这下轮到连景龙茫然了:“什么?!”


    庞武经过一番脑补已经逻辑自洽了,抓着连景龙的手用力摇晃:“同志,要不是你,我可能就死在邪教老巢里了!你送的牛舌饼是我吃过的最好吃的东西!”


    他先把锦旗塞进连景龙手里,紧接着掏出一个红包,在连景龙魂飞魄散的惨叫里开始往连景龙怀里塞,神神秘秘道:“这是我用金豆换出来的一部分钱,我不能都拿……”


    什么金豆?


    等等,金豆!


    连景龙:“拿开!拿开!我们人民警察不收群众的一针一线……拿开啊!”


    同事们惊慌失措地开始拔河:“使不得啊同志!”


    庞武抓着连景龙的制服外套:“应该的!”


    连景龙:“不应该!”


    他的编制!


    他只是随便骂两句,没说真的不想干了!


    ……


    下了晚自习之后,简宿年难得没有直接回家,而是拐进回家路上的一栋百货大楼里。

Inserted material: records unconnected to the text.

-- ==== Sys2Proof/Tests/Slice0.lean ====
section
/-! SUPPORT. The model's own tests: ill-formed terms, words written out from the spec's encodings, single steps whose
results are the spec's worked examples (the rule is named at each), and a state that meets the hypotheses of each
obligation. -/

namespace Sys2Proof.Tests

-- `Inv` is a long conjunction of decidable checks.
set_option synthInstance.maxSize 2000

open Sys2Proof.Machine

/-- A field of the state a rule answers, if it answers one. -/
def after {α : Type} (r : Result) (f : State → α) : Option α :=
  match r with
  | .next t => some (f t)
  | .fault _ => none
  | .refused _ => none

/-! ## WellFormed refuses a response whose header is not ten bytes (30_encoding.md R74 to R76) -/

theorem test_wf_version_header : WellFormed (.respVersion [0x55] 0 0 0 0 0 0 0 0) = false := by decide
theorem test_wf_status_header : WellFormed (.respStatus (List.replicate 11 0) 1) = false := by decide
theorem test_wf_checksum_header : WellFormed (.respChecksum [] 0x0880) = false := by decide

/-! ## One word per constructor, written out from 30_encoding.md R70, R72, R74 to R76, R82 -/

theorem test_word_getversion :
    decode (.frame [0x55, 0x00, 0x00, 0x00, 0x00, 0x00, 0x00, 0x00, 0x00, 0x00]) = .ok (.getVersion 0 0 false) := by decide
theorem test_word_flashread :
    decode (.frame [0x55, 0x01, 0x40, 0x00, 0x00, 0x00, 0x34, 0x12, 0x00, 0x00]) =
      .ok (.flashRead 0x40 0x1234 false) := by decide
theorem test_word_flashwrite :
    decode (.frame [0x55, 0x02, 0x80, 0x00, 0x55, 0xAA, 0x00, 0x08, 0x00, 0x00]) =
      .ok (.flashWrite 0x80 0x800 true) := by decide
theorem test_word_flasherase :
    decode (.frame [0x55, 0x03, 0x64, 0x00, 0x55, 0xAA, 0x00, 0x08, 0x00, 0x00]) =
      .ok (.flashErase 100 0x800 true) := by decide
theorem test_word_configread :
    decode (.frame [0x55, 0x06, 0x04, 0x00, 0x00, 0x00, 0x00, 0x00, 0x30, 0x00]) =
      .ok (.configRead 4 0x300000 false) := by decide
theorem test_word_configwrite :
    decode (.frame [0x55, 0x07, 0x04, 0x00, 0x55, 0xAA, 0x00, 0x00, 0x30, 0x00]) =
      .ok (.configWrite 4 0x300000 true) := by decide
theorem test_word_checksum :
    decode (.frame [0x55, 0x08, 0xF0, 0xFF, 0x00, 0x00, 0x00, 0x08, 0x00, 0x00]) =
      .ok (.checksum 0xFFF0 0x800 false) := by decide
theorem test_word_reset :
    decode (.frame [0x55, 0x09, 0x00, 0x00, 0x00, 0x00, 0x00, 0x00, 0x00, 0x00]) = .ok (.reset 0 0 false) := by decide
theorem test_word_resp_version :
    decode (.response .version [0x55, 0, 0, 0, 0, 0, 0, 0, 0, 0, 0x00, 0x08, 0x01, 0x00, 0xDE, 0xAD, 0x30, 0x43, 0xBE, 0xEF,
      0x40, 0x80, 0x00, 0x00, 0x00, 0x0B]) =
      .ok (.respVersion [0x55, 0, 0, 0, 0, 0, 0, 0, 0, 0] 0x0008 0x0100 0xDEAD 0x3043 0xBEEF 0x40 0x80 0x0B) := by decide
theorem test_word_resp_status :
    decode (.response .status [0x55, 0x02, 0x80, 0x00, 0x55, 0xAA, 0x00, 0x08, 0x00, 0x00, 0x01]) =
      .ok (.respStatus [0x55, 0x02, 0x80, 0x00, 0x55, 0xAA, 0x00, 0x08, 0x00, 0x00] 0x01) := by decide
theorem test_word_resp_checksum :
    decode (.response .csum [0, 1, 2, 3, 4, 5, 6, 7, 8, 9, 0x08, 0x80]) =
      .ok (.respChecksum [0, 1, 2, 3, 4, 5, 6, 7, 8, 9] 0x0880) := by decide
theorem test_word_requests :
    decode (.hostWrite 0x00 0x01) = .ok .srst ∧ decode (.hostWrite 0x00 0x02) = .ok .start ∧
    decode (.hostWrite 0x00 0x04) = .ok .cmd ∧ decode (.hostWrite 0x00 0x08) = .ok .encodeFrame ∧
    decode (.hostWrite 0x00 0x10) = .ok .decodeFrame ∧ decode (.hostWrite 0x00 0x20) = .ok .csClr ∧
    decode (.hostWrite 0x00 0x40) = .ok .csRange ∧ decode (.hostWrite 0x07 0xFFFFFF78) = .ok (.csPush 0x78) := by decide

/-- Words that are no instruction, each refused by name (R80, R81, R87, 10_state.md R37). -/
theorem test_words_refused :
    decode (.frame [0x55, 0x0A, 0, 0, 0, 0, 0, 0, 0, 0]) = .error .reservedOpcode ∧
    decode (.frame [0x54, 0x00, 0, 0, 0, 0, 0, 0, 0, 0]) = .error .badAutobaud ∧
    decode (.frame [0x55, 0x00, 0, 0, 0, 0, 0, 0, 0, 1]) = .error .badPad ∧
    decode (.frame [0x55, 0x00, 0, 0, 0x55, 0, 0, 0, 0, 0]) = .error .badMagic ∧
    decode (.frame [0x55, 0x00, 0, 0, 0, 0, 0, 0, 0]) = .error .frameLength ∧
    decode (.response .status (List.replicate 12 0)) = .error .responseLength ∧
    decode (.hostWrite 0x00 0xFFFFFF80) = .error .noStrobe ∧
    decode (.hostWrite 0x00 0x06) = .error .severalStrobes ∧
    decode (.hostWrite 0x02 0x00) = .error .notRequest := by decide

/-! ## Table words as step takes them (R83; logs 2 and 3) -/

/-- Byte 0 in bits 7:0, and byte 0 in the most significant byte as R83 numbers `match`. -/
theorem test_table_word_frame :
    decodeTableWord 80 0x000008000000FFF00855 = some (.checksum 0xFFF0 0x800 false) ∧
    decodeTableWord 80 0x5508F0FF000000080000 = some (.checksum 0xFFF0 0x800 false) := by decide
theorem test_table_word_others :
    decodeTableWord 32 0x40 = some .csRange ∧ decodeTableWord 32 0x178 = some (.csPush 0x78) ∧
    decodeTableWord 88 0 = some (.respStatus (List.replicate 10 0) 0) ∧
    decodeTableWord 96 0 = some (.respChecksum (List.replicate 10 0) 0) ∧
    decodeTableWord 208 0 = some (.respVersion (List.replicate 10 0) 0 0 0 0 0 0 0 0) := by decide
theorem test_fetch_start :
    after (step (State.reset.withFetchWord 32 0x02)) (fun t => (t.sstate, t.tstate, t.fb[0])) =
      some (.query, .txf, 0x55) := by decide
theorem test_fetch_erase :
    after (step (State.reset.withFetchWord 80 0x00000800AA5500640355)) (fun t => (t.op, t.size, t.addr, t.tstate)) =
      some (0x03, 100, 0x800, .txf) := by decide
theorem test_fetch_status :
    after (step (State.reset.withFetchWord 88 0x0100000000000000000000)) (fun t => (t.rspStatus, t.tres, t.rcnt)) =
      some (0x01, .eNone, 11) := by decide

/-! ## Small states -/

/-- A transaction about to send its first byte. -/
def sending (op : Byte) (size : Half) (addr : Addr) : State := launch (loadOperands op size addr State.reset)

/-- The receive wait of a command with `n` bytes received. -/
def waiting (op : Byte) (n : BitVec 5) : State :=
  enterRx ((timeoutTicks op).getD 0) { sending op 0 0 with rcnt := n }

/-- A session in a phase, in the receive wait of the phase's command. -/
def inPhase (ss : SState) (op : Byte) (size : Half) (offset : Addr) (progress : BitVec 7) : State :=
  { enterRx ((timeoutTicks op).getD 0) (sending op size offset) with
    sstate := ss, offset := offset, progress := progress, img := [(0x1FFFF, 0x55)] }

    作为一个高中生,简宿年的自由度可以说相当高了——简奶奶定期给简宿年发零花钱,也从不收简宿年的工资。


    黑月拉开拉链,冒出一点来观察世界。


    虽然这些地方,祂在太空里已经见过无数遍,但还是第一次身在其中。


    “你要买什么?”


    黑月兴致勃勃地询问。


    简宿年走进一家箱包门店,轻声道:“给你换个漂亮的,软一点的书包,好不好?”


    黑月更挤出来一点,反正祂长得像个毛绒抱枕,只要不乱动,一般没人会注意到祂。


    简宿年选的这家箱包品牌虽然不是什么奢侈品,但也算得上颇有名气,属于简宿年以前绝对不会进的门店。


    销售看了眼简宿年的学生打扮,没有过来。


    简宿年松了口气,他很不习惯太热情的销售员,这种懒得搭理的状态最好了。


    黑月兴致勃勃地看过去,在这个两千块就算不错收入的年代,店里连一个钱包都是三位数起步。


    简宿年小声问:“你喜欢哪个?”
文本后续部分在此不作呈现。